Sei vegano? Se il consiglio è di passare all'alimentazione vegan va benissimo, solo che deve farlo poco per volta. Sul latte vaccino concordo, la mattina io prendo latte di soia, arricchito magari con calcio, vitamina D, B2 e B12. Io evito di passare a un'alimentazione vegan perché ho bisogno di proteine nobili che in cibi vegetali sono meno presenti. Guarda caso tutti gli alimenti con un valore biologico alto sono di tipo animale. Il problema del latte vaccino è che alle bestie danno da mangiare schifezze. Io compro carne esclusivamente BIO. Un discorso analogo vale anche per le uova: l'ideale sarebbe di comprare quelle del contadino che hanno un rapporto omega 6 - omega 3 di 3:1, mentre quelle industriali (anche se BIO) hanno un rapporto di 20:1, che è totalmente sbilanciato. Mi sto interessando se è possibile mantenere un'alimentazione vegan senza compromettere i risultati in palestra, ma ottengo risposte discordanti in merito. Per quanto riguarda il pesce io so che c'è il problema della concentrazione di mercurio. Per questo si consiglia di non consumarne più di due volte a settimana.


----------



## admin (19 Aprile 2015)

7AlePato7 ha scritto:


> Sei vegano? Se il consiglio è di passare all'alimentazione vegan va benissimo, solo che deve farlo poco per volta. Sul latte vaccino concordo, la mattina io prendo latte di soia, arricchito magari con calcio, vitamina D, B2 e B12. Io evito di passare a un'alimentazione vegan perché ho bisogno di proteine nobili che in cibi vegetali sono meno presenti. Guarda caso tutti gli alimenti con un valore biologico alto sono di tipo animale. Il problema del latte vaccino è che alle bestie danno da mangiare schifezze. Io compro carne esclusivamente BIO. Un discorso analogo vale anche per le uova: l'ideale sarebbe di comprare quelle del contadino che hanno un rapporto omega 6 - omega 3 di 3:1, mentre quelle industriali (anche se BIO) hanno un rapporto di 20:1, che è totalmente sbilanciato. Mi sto interessando se è possibile mantenere un'alimentazione vegan senza compromettere i risultati in palestra, ma ottengo risposte discordanti in merito. Per quanto riguarda il pesce io so che c'è il problema della concentrazione di mercurio. Per questo si consiglia di non consumarne più di due volte a settimana.

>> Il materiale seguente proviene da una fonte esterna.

-- ==== Sys2Proof/Laws/Ops.lean ====
section
/-! SUPPORT. What each shared operation does, said once: an equation with every field it writes, or the cases it answers. -/

namespace Sys2Proof.Machine

/-- The codec's send, in one equation: the four events, the ghost state, and nothing else (R90, R96). -/
theorem sendIns_eq (I : Ins10) (s : State) :
    sendIns I s = { s with
      events := s.events ++ insEvents I
      ctl := controllerReceives s.opc I s.freeCount s.ctl
      freeCount := s.freeCount + 1 } := by
  simp [sendIns, deliver, insEvents, State.emit, State.setCtl, State.setFreeCount]

@[simp] theorem sendIns_iset (I : Ins10) (s : State) : (sendIns I s).iset = s.iset := by rw [sendIns_eq]
@[simp] theorem sendIns_attrD (I : Ins10) (s : State) : (sendIns I s).attrD = s.attrD := by rw [sendIns_eq]
@[simp] theorem sendIns_attrU (I : Ins10) (s : State) : (sendIns I s).attrU = s.attrU := by rw [sendIns_eq]
@[simp] theorem sendIns_attrB (I : Ins10) (s : State) : (sendIns I s).attrB = s.attrB := by rw [sendIns_eq]
@[simp] theorem sendIns_err (I : Ins10) (s : State) : (sendIns I s).err = s.err := by rw [sendIns_eq]
@[simp] theorem sendIns_initDone (I : Ins10) (s : State) : (sendIns I s).initDone = s.initDone := by rw [sendIns_eq]
@[simp] theorem sendIns_cmds (I : Ins10) (s : State) : (sendIns I s).cmds = s.cmds := by rw [sendIns_eq]
@[simp] theorem sendIns_opc (I : Ins10) (s : State) : (sendIns I s).opc = s.opc := by rw [sendIns_eq]
@[simp] theorem sendIns_freeCount (I : Ins10) (s : State) : (sendIns I s).freeCount = s.freeCount + 1 := by
  rw [sendIns_eq]
@[simp] theorem sendIns_events (I : Ins10) (s : State) : (sendIns I s).events = s.events ++ insEvents I := by
  rw [sendIns_eq]
@[simp] theorem sendIns_ctl (I : Ins10) (s : State) :
    (sendIns I s).ctl = controllerReceives s.opc I s.freeCount s.ctl := by rw [sendIns_eq]

/-- With RW = 1 nothing is said of the controller (U5, R95). -/
theorem controllerReceives_read {I : Ins10} (h : I.getLsbD 8 = true) (o : Opc) (n : Nat) (c : Controller) :
    controllerReceives o I n c = freeController n := by simp only [controllerReceives, h]; rfl

/-- A function set selects its set and leaves the settings (R28). -/
theorem controllerReceives_funcset {o : Opc} {I : Ins10} (h : I.getLsbD 8 = false) (n : Nat) (c : Controller) :
    (decode10 o I = .funcsetB → controllerReceives o I n c = ⟨.basic, c.cattr, Config.freeAddr n⟩) ∧
      (decode10 o I = .funcsetE → controllerReceives o I n c = ⟨.extended, c.cattr, Config.freeAddr n⟩) :=
  ⟨fun e => by simp only [controllerReceives, h, e]; rfl, fun e => by simp only [controllerReceives, h, e]; rfl⟩

/-- Display control in the Basic set replaces the settings and leaves the rest (R28, R49). -/
theorem controllerReceives_dispctrl {o : Opc} {I : Ins10} {d u b : Bool} {c : Controller} (h : I.getLsbD 8 = false)
    (e : decode10 o I = .dispctrl d u b) (hc : c.cset = .basic) (n : Nat) :
    controllerReceives o I n c = { c with cattr := ⟨d, u, b⟩ } := by simp only [controllerReceives, h, e, hc]; rfl

/-- Set-address in the Basic set loads the address counter and leaves the rest (R28). -/
theorem controllerReceives_setddram {o : Opc} {I : Ins10} {a : BitVec 6} {c : Controller} (h : I.getLsbD 8 = false)
    (e : decode10 o I = .setddram a) (hc : c.cset = .basic) (n : Nat) :
    controllerReceives o I n c = { c with cac := a } := by simp only [controllerReceives, h, e, hc]; rfl

/-- Clear display, entry mode and a data write leave the selected set and the settings (R28). -/
theorem controllerReceives_keeps {o : Opc} {I : Ins10} (h : I.getLsbD 8 = false) (n : Nat) (c : Controller)
    (e : decode10 o I = .clrdisp ∨ decode10 o I = .entryR ∨ ∃ b, decode10 o I = .write b) :
    controllerReceives o I n c = { c with cac := Config.freeAddr n } := by
  rcases e with e | e | ⟨b, e⟩ <;> simp only [controllerReceives, h, e] <;> rfl

/-- The long settle, in one equation. -/
theorem longSettle_eq (s : State) : longSettle s = { s with events := s.events ++ [.dly .long] } := rfl

/-- If an operation followed by another answers a next state, then both did. -/
theorem andThen_next {a : Answer} {f : State → Answer} {t : State} (h : andThen a f = .next t) :
    ∃ s, a = .next s ∧ f s = .next t := by
  cases a with
  | next s => exact ⟨s, rfl, h⟩
  | fault r => cases h
  | refused r => cases h

@[simp] theorem andThen_next_eq (s : State) (f : State → Answer) : andThen (.next s) f = f s := rfl
@[simp] theorem andThen_fault_eq (r : Fault) (f : State → Answer) : andThen (.fault r) f = .fault r := rfl
@[simp] theorem andThen_refused_eq (r : Refusal) (f : State → Answer) : andThen (.refused r) f = .refused r := rfl

/-- SELECT before the first INIT is the model fault (R175). -/
theorem selectSet_uninitialised (t : InstrSet) {s : State} (h : s.initDone = false) :
    selectSet t s = .fault .uninitialisedISet := by simp [selectSet, h]

/-- SELECT of the recorded set does nothing (R100, R101). -/
theorem selectSet_same {t : InstrSet} {s : State} (h : s.initDone = true) (ht : s.iset = t) :
    selectSet t s = .next s := by simp [selectSet, h, ht]

/-- SELECT of the other set sends its function set and records it (R100). -/
theorem selectSet_other {t : InstrSet} {s : State} (h : s.initDone = true) (ht : s.iset ≠ t) :
    selectSet t s = .next ((sendIns (funcsetWord s.opc t) s).setIset t) := by simp [selectSet, h, ht]

/-- Everything SELECT can answer. -/
theorem selectSet_cases (t : InstrSet) (s : State) :
    (s.initDone = false ∧ selectSet t s = .fault .uninitialisedISet) ∨
      (s.initDone = true ∧ s.iset = t ∧ selectSet t s = .next s) ∨
      (s.initDone = true ∧ s.iset ≠ t ∧ selectSet t s = .next ((sendIns (funcsetWord s.opc t) s).setIset t)) := by
  cases h : s.initDone with
  | false => exact .inl ⟨rfl, selectSet_uninitialised t h⟩
  | true =>
    by_cases ht : s.iset = t
    · exact .inr (.inl ⟨rfl, ht, selectSet_same h ht⟩)
    · exact .inr (.inr ⟨rfl, ht, selectSet_other h ht⟩)

/-- Everything a send in the Basic set can answer (R104). -/
theorem sendInBasic_cases (I : State → Ins10) (s : State) :
    (s.initDone = false ∧ sendInBasic I s = .fault .uninitialisedISet) ∨
      (s.initDone = true ∧ s.iset = .basic ∧ sendInBasic I s = .next (sendIns (I s) s)) ∨
      (s.initDone = true ∧ s.iset = .extended ∧
        sendInBasic I s =
          .next (sendIns (I ((sendIns (funcsetWord s.opc .basic) s).setIset .basic))
            ((sendIns (funcsetWord s.opc .basic) s).setIset .basic))) := by
  rcases selectSet_cases .basic s with ⟨h, e⟩ | ⟨h, ht, e⟩ | ⟨h, ht, e⟩
  · exact .inl ⟨h, by simp [sendInBasic, e]⟩
  · exact .inr (.inl ⟨h, ht, by simp [sendInBasic, e]⟩)
  · refine .inr (.inr ⟨h, ?_, by simp [sendInBasic, e]⟩)
    cases hs : s.iset with
    | basic => exact absurd hs ht
    | extended => rfl

/-- Accepting a command takes the first of the host's list and changes nothing else. -/
theorem acceptCommand_cases (s : State) :
    (s.cmds = [] ∧ acceptCommand s = none) ∨
      ∃ w rest, s.cmds = w :: rest ∧ acceptCommand s = some (w, s.setCmds rest) := by
  cases h : s.cmds with
  | nil => exact .inl ⟨rfl, by simp [acceptCommand, h]⟩
  | cons w rest => exact .inr ⟨w, rest, rfl, by simp [acceptCommand, h]⟩

/-- IllegalCommand sets the flag and nothing else (R171). -/
theorem raiseIllegalCommand_eq (s : State) : raiseIllegalCommand s = { s with err := true } := rfl

/-- Writing one attribute changes nothing but the attributes (R22). -/
theorem writeAttr_cases (w : BitVec 2) (v : Bool) (s : State) :
    (w = 0 ∧ writeAttr w v s = s.setAttrD v) ∨ (w = 1 ∧ writeAttr w v s = s.setAttrU v) ∨
      (w = 2 ∧ writeAttr w v s = s.setAttrB v) ∨ (w = 3 ∧ writeAttr w v s = s) := by
  have hw : w = 0 ∨ w = 1 ∨ w = 2 ∨ w = 3 := by revert w; decide
  rcases hw with rfl | rfl | rfl | rfl <;> simp [writeAttr]

end Sys2Proof.Machine
end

No no, figurati. Anzi, sono contro queste estremizzazioni. Mangio un pò di tutto. Solo una cosa non ho mai mangiato in vita mia: la carne rossa. Perchè non mi piace. 

Credo che l'alimentazione corretta e sana sia un misto tra la dieta mediterranea e, soprattutto, quella orientale. Per quanto riguarda il latte, è un alimento che serve solo ai bambini. In Giappone, ad esempio, nessuno beveva latte. Per loro era una cosa inconcepibile bere una secrezione di un animale. E l'altezza media della popolazione era tra le più basse. Da quando iniziarono ad introdurlo nella dieta, la popolazione esplose in altezza. Il latte aumenta i fattori di crescita, il problema è che questi sembra siano associati con lo sviluppo di diverse malattie.

Sul pesce hai ragione. In alcune specie (Tonno e salmone su tutte) la concentrazione di mercurio è abbastanza elevata. Basta non abusarne e scegliere pesci non predatori!


----------



## 7AlePato7 (19 Aprile 2015)

Admin ha scritto:


> No no, figurati. Anzi, sono contro queste estremizzazioni. Mangio un pò di tutto. Solo una cosa non ho mai mangiato in vita mia: la carne rossa. Perchè non mi piace.
> 
> Credo che l'alimentazione corretta e sana sia un misto tra la dieta mediterranea e, soprattutto, quella orientale. Per quanto riguarda il latte, è un alimento che serve solo ai bambini. In Giappone, ad esempio, nessuno beveva latte. Per loro era una cosa inconcepibile bere una secrezione di un animale. E l'altezza media della popolazione era tra le più basse. Da quando iniziarono ad introdurlo nella dieta, la popolazione esplose in altezza. Il latte aumenta i fattori di crescita, il problema è che questi sembra siano associati con lo sviluppo di diverse malattie.
> 
> Sul pesce hai ragione. In alcune specie (Tonno e salmone su tutte) la concentrazione di mercurio è abbastanza elevata. Basta non abusarne e scegliere pesci non predatori!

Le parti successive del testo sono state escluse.